Hon. Mr. Penikett: I just answered that question. Off the top of my head, I do not know, but I promised the previous questioner that I would come back with that information.

Mr. Phillips: I would like to make a comment on the waiting list. I know of at least two seniors I have personally talked to who are not on the waiting list for Macaulay, but did enquire about it and were given indications that there was such a long wait to get into Macaulay, Greenwood Place and Closeleigh Manor, that they have given up.

They are still in their own homes, trying to cope with the situation and are frustrated. A lot of these people have never been involved in government and have never asked the government for anything. They never thought they would have to go into an institution. It is difficult for someone to decide to go into Macaulay.

My father had a very difficult time deciding to go there. He felt he was giving up a lot of his freedom and had to accept that he could not do things for himself anymore. It was very hard for him to deal with that and I think a lot of seniors have a difficult time. If they run into these little road blocks or the proper care is not made available to them, they will give up on it quite quickly. They close the door and live with what they have. This is not a great lifestyle. I have been in the homes of some seniors where there is very little in the cupboards and the house is not as clean as it once was because they are not capable of cleaning it. They do not want to admit they cannot do it anymore. If they run into road blocks in their decision, they will just give up.

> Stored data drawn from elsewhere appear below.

@[simp] theorem joinClosed_frame (s : State) :
    (joinClosed s).inReset = s.inReset ∧ (joinClosed s).node = s.node ∧ (joinClosed s).settings = s.settings ∧
    (joinClosed s).now = s.now ∧ (joinClosed s).pending = s.pending ∧ (joinClosed s).wsq.isolated = s.wsq.isolated ∧
    (joinClosed s).pcu.clamp = s.pcu.clamp ∧ (joinClosed s).stl.stop = s.stl.stop ∧
    (joinClosed s).sht.clock = s.sht.clock ∧ (joinClosed s).sht.ownDigest = s.sht.ownDigest ∧
    (joinClosed s).orq.queue = s.orq.queue ∧ (joinClosed s).orq.heldList = s.orq.heldList ∧
    (joinClosed s).orq.arrivals = s.orq.arrivals ∧ (joinClosed s).wrs.counter = s.wrs.counter ∧
    (joinClosed s).wrs.slots = s.wrs.slots := by
  refine ⟨?_, ?_, ?_, ?_, ?_, ?_, ?_, ?_, ?_, ?_, ?_, ?_, ?_, ?_, ?_⟩ <;>
    (simp only [joinClosed]; (repeat' split) <;> (try simp) <;> (repeat' split) <;> (try simp) <;> (repeat' split) <;> simp)

@[simp] theorem joinOpen_frame (s : State) :
    (joinOpen s).inReset = s.inReset ∧ (joinOpen s).node = s.node ∧ (joinOpen s).settings = s.settings ∧
    (joinOpen s).now = s.now ∧ (joinOpen s).pending = s.pending ∧ (joinOpen s).free = s.free ∧
    (joinOpen s).flash = s.flash ∧ (joinOpen s).cdr = s.cdr ∧ (joinOpen s).tru = s.tru ∧ (joinOpen s).stl = s.stl ∧
    (joinOpen s).sht = s.sht ∧ (joinOpen s).lkc = s.lkc ∧ (joinOpen s).orq = s.orq ∧ (joinOpen s).wrs = s.wrs ∧
    (joinOpen s).wsq.phase = s.wsq.phase ∧ (joinOpen s).wsq.isolated = s.wsq.isolated ∧
    (joinOpen s).pcu.clamp = s.pcu.clamp := by
  refine ⟨?_, ?_, ?_, ?_, ?_, ?_, ?_, ?_, ?_, ?_, ?_, ?_, ?_, ?_, ?_, ?_, ?_⟩ <;>
    first | rfl | (unfold joinOpen; (repeat' split) <;> simp; done)

@[simp] theorem listeningEnds_frame (s : State) :
    (listeningEnds s).inReset = s.inReset ∧ (listeningEnds s).node = s.node ∧
    (listeningEnds s).settings = s.settings ∧ (listeningEnds s).now = s.now ∧ (listeningEnds s).pending = s.pending ∧
    (listeningEnds s).wsq.isolated = s.wsq.isolated ∧ (listeningEnds s).pcu.clamp = s.pcu.clamp ∧
    (listeningEnds s).stl.stop = s.stl.stop ∧ (listeningEnds s).sht.clock = s.sht.clock ∧
    (listeningEnds s).sht.ownDigest = s.sht.ownDigest ∧ (listeningEnds s).orq.queue = s.orq.queue ∧
    (listeningEnds s).orq.heldList = s.orq.heldList ∧ (listeningEnds s).orq.arrivals = s.orq.arrivals ∧
    (listeningEnds s).wrs.counter = s.wrs.counter ∧ (listeningEnds s).wrs.slots = s.wrs.slots := by
  refine ⟨?_, ?_, ?_, ?_, ?_, ?_, ?_, ?_, ?_, ?_, ?_, ?_, ?_, ?_, ?_⟩ <;>
    (simp only [listeningEnds]; (repeat' split) <;> (try simp) <;> (repeat' split) <;> (try simp) <;> (repeat' split) <;> simp)

@[simp] theorem recoveryEnds_frame (s : State) :
    (recoveryEnds s).inReset = s.inReset ∧ (recoveryEnds s).node = s.node ∧ (recoveryEnds s).settings = s.settings ∧
    (recoveryEnds s).now = s.now ∧ (recoveryEnds s).pending = s.pending ∧ (recoveryEnds s).free = s.free ∧
    (recoveryEnds s).flash = s.flash ∧ (recoveryEnds s).cdr = s.cdr ∧ (recoveryEnds s).tru = s.tru ∧
    (recoveryEnds s).stl = s.stl ∧ (recoveryEnds s).sht = s.sht ∧ (recoveryEnds s).lkc = s.lkc ∧
    (recoveryEnds s).orq = s.orq ∧ (recoveryEnds s).wrs = s.wrs ∧ (recoveryEnds s).wsq.phase = s.wsq.phase ∧
    (recoveryEnds s).wsq.isolated = s.wsq.isolated ∧ (recoveryEnds s).pcu.clamp = s.pcu.clamp := by
  refine ⟨?_, ?_, ?_, ?_, ?_, ?_, ?_, ?_, ?_, ?_, ?_, ?_, ?_, ?_, ?_, ?_, ?_⟩ <;>
    first | rfl | (unfold recoveryEnds; (repeat' split) <;> simp; done)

I agree with the Minister when he talked about the home care program. I support that philosophy totally. The longer a senior can live in his or her own home, the better.

Hon. Mr. Penikett: I agree with a lot of what the Member said. There is always a fine line between the perception of people having needs we may be able to help with and the willingness of people to ask for it.

My department is not directly responsible for the supply of seniors housing. Members may want to debate that question when we come to the Yukon Housing Corporation estimates, but we are responsible for the home care program and some of the facilities, such as Maccaulay Lodge.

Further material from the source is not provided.